What you need to do: Copy each line of the entries that includes the word "match".

Saved data entries
--- START ---

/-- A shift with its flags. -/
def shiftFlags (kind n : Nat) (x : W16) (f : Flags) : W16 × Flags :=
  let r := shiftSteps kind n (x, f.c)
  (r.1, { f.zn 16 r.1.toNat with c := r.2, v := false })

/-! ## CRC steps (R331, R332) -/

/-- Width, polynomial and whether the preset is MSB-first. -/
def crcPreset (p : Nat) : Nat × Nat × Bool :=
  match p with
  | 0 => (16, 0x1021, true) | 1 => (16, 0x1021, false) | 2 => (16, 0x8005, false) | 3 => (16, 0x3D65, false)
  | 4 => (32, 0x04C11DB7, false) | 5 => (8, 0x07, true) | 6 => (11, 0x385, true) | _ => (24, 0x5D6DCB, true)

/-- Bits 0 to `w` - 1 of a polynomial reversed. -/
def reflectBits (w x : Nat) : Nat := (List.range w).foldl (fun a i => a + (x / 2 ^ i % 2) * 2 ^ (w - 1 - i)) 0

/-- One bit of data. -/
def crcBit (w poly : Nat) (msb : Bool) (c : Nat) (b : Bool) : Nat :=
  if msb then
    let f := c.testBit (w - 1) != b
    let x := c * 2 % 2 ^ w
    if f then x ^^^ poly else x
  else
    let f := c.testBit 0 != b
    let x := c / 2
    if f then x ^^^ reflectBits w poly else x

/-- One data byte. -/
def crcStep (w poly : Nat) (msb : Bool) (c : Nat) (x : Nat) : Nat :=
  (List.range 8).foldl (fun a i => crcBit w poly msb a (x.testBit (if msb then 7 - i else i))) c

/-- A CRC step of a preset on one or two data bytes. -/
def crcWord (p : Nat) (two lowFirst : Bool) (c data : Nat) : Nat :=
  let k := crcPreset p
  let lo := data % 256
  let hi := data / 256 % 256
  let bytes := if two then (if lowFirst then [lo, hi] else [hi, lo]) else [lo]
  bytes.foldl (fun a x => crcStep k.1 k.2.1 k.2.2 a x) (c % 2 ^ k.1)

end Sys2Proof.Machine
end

--- END ---
--- START ---

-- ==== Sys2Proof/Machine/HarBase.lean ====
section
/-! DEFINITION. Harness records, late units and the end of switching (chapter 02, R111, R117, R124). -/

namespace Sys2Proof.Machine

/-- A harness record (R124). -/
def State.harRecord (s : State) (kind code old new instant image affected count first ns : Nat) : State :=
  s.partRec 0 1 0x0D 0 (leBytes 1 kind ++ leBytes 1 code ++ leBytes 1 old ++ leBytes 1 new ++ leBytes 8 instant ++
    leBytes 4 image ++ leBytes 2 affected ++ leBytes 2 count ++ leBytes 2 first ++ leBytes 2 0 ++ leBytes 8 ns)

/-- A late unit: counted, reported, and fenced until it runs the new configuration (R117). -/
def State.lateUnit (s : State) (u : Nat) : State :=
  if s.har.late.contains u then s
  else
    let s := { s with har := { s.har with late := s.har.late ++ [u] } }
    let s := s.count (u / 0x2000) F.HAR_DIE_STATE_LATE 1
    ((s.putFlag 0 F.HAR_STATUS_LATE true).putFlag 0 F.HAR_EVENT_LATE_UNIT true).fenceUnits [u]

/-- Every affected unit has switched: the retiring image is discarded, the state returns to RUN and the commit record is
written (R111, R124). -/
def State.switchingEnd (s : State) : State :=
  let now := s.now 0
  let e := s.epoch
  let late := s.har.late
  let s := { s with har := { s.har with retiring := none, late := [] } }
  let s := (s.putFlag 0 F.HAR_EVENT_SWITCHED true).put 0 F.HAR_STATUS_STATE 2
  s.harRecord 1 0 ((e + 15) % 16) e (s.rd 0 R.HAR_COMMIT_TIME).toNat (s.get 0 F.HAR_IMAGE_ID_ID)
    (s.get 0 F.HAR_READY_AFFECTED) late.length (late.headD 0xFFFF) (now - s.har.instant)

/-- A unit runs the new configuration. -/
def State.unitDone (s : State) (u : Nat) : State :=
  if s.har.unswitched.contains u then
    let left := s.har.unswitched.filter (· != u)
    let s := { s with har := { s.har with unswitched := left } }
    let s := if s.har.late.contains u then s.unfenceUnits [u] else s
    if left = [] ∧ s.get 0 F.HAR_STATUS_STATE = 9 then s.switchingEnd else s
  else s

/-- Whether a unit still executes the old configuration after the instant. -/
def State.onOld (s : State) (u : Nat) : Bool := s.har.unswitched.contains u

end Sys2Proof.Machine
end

--- END ---
--- START ---

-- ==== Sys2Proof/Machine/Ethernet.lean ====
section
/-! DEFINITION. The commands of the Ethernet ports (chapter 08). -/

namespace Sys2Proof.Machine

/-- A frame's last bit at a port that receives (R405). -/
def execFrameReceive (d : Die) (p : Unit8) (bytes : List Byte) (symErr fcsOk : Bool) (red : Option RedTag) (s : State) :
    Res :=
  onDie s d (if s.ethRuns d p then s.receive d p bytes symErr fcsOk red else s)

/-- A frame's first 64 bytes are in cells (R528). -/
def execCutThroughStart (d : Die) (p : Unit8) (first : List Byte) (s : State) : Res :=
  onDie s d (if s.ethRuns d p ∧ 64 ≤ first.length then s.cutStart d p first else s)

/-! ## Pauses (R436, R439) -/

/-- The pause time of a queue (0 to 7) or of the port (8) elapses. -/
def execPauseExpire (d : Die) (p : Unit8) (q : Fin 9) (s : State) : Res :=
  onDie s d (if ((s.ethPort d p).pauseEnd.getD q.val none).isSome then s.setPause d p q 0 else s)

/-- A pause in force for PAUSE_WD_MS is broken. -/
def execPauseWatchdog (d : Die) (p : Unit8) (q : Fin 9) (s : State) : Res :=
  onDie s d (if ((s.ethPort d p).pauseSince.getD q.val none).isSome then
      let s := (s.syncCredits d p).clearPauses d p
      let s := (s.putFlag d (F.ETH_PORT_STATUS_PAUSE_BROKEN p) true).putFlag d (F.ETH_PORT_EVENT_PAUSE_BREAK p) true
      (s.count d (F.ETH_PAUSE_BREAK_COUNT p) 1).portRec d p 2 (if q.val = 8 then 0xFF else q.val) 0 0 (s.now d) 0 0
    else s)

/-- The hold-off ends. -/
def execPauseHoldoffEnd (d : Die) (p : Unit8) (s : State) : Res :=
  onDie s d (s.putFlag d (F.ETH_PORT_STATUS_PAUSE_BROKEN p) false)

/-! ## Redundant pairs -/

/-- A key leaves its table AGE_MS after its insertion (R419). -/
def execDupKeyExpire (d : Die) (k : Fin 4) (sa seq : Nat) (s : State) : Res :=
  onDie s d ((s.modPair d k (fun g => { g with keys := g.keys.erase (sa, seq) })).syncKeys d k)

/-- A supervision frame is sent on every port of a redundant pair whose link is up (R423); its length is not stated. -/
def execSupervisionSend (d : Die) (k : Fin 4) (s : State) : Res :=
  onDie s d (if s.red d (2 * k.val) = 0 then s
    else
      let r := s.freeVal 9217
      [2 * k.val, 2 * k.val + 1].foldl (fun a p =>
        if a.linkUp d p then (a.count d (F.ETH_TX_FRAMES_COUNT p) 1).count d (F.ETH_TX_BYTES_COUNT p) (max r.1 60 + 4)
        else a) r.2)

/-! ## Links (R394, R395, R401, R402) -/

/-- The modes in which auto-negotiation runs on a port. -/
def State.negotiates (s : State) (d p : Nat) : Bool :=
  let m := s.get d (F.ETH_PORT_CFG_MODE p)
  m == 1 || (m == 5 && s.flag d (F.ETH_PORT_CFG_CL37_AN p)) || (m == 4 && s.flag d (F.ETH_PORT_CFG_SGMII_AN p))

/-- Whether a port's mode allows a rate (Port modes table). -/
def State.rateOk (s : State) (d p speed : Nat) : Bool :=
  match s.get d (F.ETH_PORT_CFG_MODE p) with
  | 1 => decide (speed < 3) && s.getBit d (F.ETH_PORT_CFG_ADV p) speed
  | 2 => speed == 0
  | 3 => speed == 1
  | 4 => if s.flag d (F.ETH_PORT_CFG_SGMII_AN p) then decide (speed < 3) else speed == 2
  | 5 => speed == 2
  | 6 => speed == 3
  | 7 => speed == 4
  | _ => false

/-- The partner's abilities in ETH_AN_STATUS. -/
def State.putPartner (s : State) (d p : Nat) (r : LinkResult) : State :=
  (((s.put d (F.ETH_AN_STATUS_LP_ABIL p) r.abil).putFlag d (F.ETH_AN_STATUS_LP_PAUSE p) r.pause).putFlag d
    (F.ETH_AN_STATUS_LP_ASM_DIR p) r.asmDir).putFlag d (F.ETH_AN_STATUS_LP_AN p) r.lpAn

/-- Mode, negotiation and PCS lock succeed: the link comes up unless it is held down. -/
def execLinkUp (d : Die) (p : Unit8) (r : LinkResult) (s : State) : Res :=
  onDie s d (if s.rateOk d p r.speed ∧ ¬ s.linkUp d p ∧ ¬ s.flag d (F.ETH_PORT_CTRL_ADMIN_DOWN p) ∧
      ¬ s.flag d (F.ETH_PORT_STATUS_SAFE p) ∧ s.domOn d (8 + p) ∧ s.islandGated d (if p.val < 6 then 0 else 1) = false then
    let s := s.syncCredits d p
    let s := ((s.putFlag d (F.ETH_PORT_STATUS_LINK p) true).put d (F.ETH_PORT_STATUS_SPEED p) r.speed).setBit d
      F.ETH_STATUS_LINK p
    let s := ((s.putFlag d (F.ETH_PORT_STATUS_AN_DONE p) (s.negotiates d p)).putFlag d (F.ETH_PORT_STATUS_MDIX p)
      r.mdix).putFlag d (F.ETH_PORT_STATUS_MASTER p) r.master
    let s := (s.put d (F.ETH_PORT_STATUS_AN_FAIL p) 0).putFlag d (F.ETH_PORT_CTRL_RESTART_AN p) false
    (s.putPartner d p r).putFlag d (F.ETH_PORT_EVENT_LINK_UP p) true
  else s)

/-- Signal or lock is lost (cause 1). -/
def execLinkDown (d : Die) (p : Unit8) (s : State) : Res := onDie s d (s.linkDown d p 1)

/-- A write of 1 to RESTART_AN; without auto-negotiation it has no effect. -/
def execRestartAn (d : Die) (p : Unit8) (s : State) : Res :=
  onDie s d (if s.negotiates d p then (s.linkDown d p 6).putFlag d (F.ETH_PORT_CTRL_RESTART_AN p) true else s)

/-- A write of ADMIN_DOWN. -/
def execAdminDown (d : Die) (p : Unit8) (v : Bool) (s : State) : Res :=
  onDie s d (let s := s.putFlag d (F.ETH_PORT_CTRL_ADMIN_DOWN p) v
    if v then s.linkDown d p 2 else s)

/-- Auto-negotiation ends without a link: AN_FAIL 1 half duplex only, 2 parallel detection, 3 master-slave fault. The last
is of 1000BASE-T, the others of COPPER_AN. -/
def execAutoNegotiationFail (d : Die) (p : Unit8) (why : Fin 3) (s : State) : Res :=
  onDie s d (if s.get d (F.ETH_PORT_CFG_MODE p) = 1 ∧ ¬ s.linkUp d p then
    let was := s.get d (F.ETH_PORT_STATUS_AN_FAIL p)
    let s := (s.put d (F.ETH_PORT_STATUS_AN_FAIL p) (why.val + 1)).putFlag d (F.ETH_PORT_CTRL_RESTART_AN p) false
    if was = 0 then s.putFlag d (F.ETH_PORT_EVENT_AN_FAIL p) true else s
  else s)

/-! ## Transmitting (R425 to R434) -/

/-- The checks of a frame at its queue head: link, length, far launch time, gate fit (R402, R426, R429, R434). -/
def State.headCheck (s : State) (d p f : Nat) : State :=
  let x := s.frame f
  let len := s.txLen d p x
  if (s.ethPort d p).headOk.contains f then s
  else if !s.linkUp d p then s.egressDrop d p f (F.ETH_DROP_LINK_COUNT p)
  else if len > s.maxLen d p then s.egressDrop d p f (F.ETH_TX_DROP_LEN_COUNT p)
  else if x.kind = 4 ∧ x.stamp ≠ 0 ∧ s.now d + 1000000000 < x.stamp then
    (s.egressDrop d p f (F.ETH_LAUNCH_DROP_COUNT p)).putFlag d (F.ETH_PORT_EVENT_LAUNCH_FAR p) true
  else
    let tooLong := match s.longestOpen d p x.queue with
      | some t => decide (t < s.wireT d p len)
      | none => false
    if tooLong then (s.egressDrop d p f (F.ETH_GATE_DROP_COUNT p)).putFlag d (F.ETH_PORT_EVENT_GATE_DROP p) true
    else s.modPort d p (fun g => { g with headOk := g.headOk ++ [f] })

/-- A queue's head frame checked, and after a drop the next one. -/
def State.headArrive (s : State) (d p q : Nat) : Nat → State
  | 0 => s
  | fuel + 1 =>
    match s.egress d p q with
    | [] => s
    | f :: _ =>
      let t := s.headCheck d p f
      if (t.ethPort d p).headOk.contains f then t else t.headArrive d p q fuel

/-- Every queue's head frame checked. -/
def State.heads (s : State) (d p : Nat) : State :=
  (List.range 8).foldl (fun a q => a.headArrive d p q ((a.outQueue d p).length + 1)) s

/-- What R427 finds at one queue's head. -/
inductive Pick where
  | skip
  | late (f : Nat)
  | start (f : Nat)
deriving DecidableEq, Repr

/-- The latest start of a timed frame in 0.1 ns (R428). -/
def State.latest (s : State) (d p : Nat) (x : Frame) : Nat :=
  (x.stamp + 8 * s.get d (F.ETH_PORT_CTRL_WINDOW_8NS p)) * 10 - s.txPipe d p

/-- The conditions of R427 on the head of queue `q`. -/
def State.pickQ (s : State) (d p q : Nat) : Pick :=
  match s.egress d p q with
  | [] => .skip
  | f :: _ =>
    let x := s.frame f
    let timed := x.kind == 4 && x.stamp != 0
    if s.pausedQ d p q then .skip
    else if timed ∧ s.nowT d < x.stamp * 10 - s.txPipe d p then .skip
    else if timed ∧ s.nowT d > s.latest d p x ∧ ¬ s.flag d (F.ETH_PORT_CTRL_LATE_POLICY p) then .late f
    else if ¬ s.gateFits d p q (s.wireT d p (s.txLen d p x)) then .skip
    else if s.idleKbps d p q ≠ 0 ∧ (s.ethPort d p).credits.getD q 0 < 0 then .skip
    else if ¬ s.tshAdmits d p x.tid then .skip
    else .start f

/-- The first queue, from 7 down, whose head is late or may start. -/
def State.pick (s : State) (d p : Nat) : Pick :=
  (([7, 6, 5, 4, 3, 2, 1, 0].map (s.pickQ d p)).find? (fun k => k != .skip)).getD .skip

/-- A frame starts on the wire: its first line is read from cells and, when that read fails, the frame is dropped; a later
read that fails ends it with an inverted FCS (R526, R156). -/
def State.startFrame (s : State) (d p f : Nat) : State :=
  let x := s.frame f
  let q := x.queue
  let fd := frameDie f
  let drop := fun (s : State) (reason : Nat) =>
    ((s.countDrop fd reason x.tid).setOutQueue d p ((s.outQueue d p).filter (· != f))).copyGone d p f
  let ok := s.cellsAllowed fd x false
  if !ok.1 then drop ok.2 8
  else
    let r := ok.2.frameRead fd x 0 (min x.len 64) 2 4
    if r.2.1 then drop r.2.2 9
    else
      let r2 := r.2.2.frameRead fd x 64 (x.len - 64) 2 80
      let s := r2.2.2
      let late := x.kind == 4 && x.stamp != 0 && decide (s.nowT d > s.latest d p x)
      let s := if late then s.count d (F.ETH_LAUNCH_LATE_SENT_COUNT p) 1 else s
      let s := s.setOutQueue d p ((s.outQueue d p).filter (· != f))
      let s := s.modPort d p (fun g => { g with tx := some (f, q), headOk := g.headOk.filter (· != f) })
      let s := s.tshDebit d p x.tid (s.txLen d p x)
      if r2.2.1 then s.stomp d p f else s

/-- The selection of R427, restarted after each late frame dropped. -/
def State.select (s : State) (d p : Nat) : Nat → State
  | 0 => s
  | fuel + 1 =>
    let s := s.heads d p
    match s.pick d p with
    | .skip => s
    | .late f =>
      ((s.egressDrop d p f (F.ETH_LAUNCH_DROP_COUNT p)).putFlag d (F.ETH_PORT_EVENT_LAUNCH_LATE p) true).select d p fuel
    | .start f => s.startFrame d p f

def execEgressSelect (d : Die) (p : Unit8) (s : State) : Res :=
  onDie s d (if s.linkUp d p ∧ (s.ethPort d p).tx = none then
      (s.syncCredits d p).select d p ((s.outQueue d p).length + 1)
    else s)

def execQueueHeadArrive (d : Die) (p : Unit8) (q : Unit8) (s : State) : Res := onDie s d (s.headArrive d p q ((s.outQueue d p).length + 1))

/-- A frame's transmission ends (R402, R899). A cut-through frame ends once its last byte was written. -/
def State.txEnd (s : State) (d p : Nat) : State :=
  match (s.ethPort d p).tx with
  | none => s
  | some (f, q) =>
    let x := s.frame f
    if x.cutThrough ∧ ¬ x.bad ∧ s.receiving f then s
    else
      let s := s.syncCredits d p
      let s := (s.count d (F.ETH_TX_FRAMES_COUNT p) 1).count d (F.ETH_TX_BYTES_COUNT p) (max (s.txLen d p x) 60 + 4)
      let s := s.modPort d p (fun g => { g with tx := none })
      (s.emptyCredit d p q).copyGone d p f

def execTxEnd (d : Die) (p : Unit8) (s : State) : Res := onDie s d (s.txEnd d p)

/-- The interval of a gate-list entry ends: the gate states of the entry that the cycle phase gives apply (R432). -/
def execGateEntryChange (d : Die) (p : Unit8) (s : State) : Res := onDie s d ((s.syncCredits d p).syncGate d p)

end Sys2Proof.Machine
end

--- END ---

Expected answer:
  match p with
  match s.get d (F.ETH_PORT_CFG_MODE p) with
    let tooLong := match s.longestOpen d p x.queue with
    match s.egress d p q with
  match s.egress d p q with
    match s.pick d p with
  match (s.ethPort d p).tx with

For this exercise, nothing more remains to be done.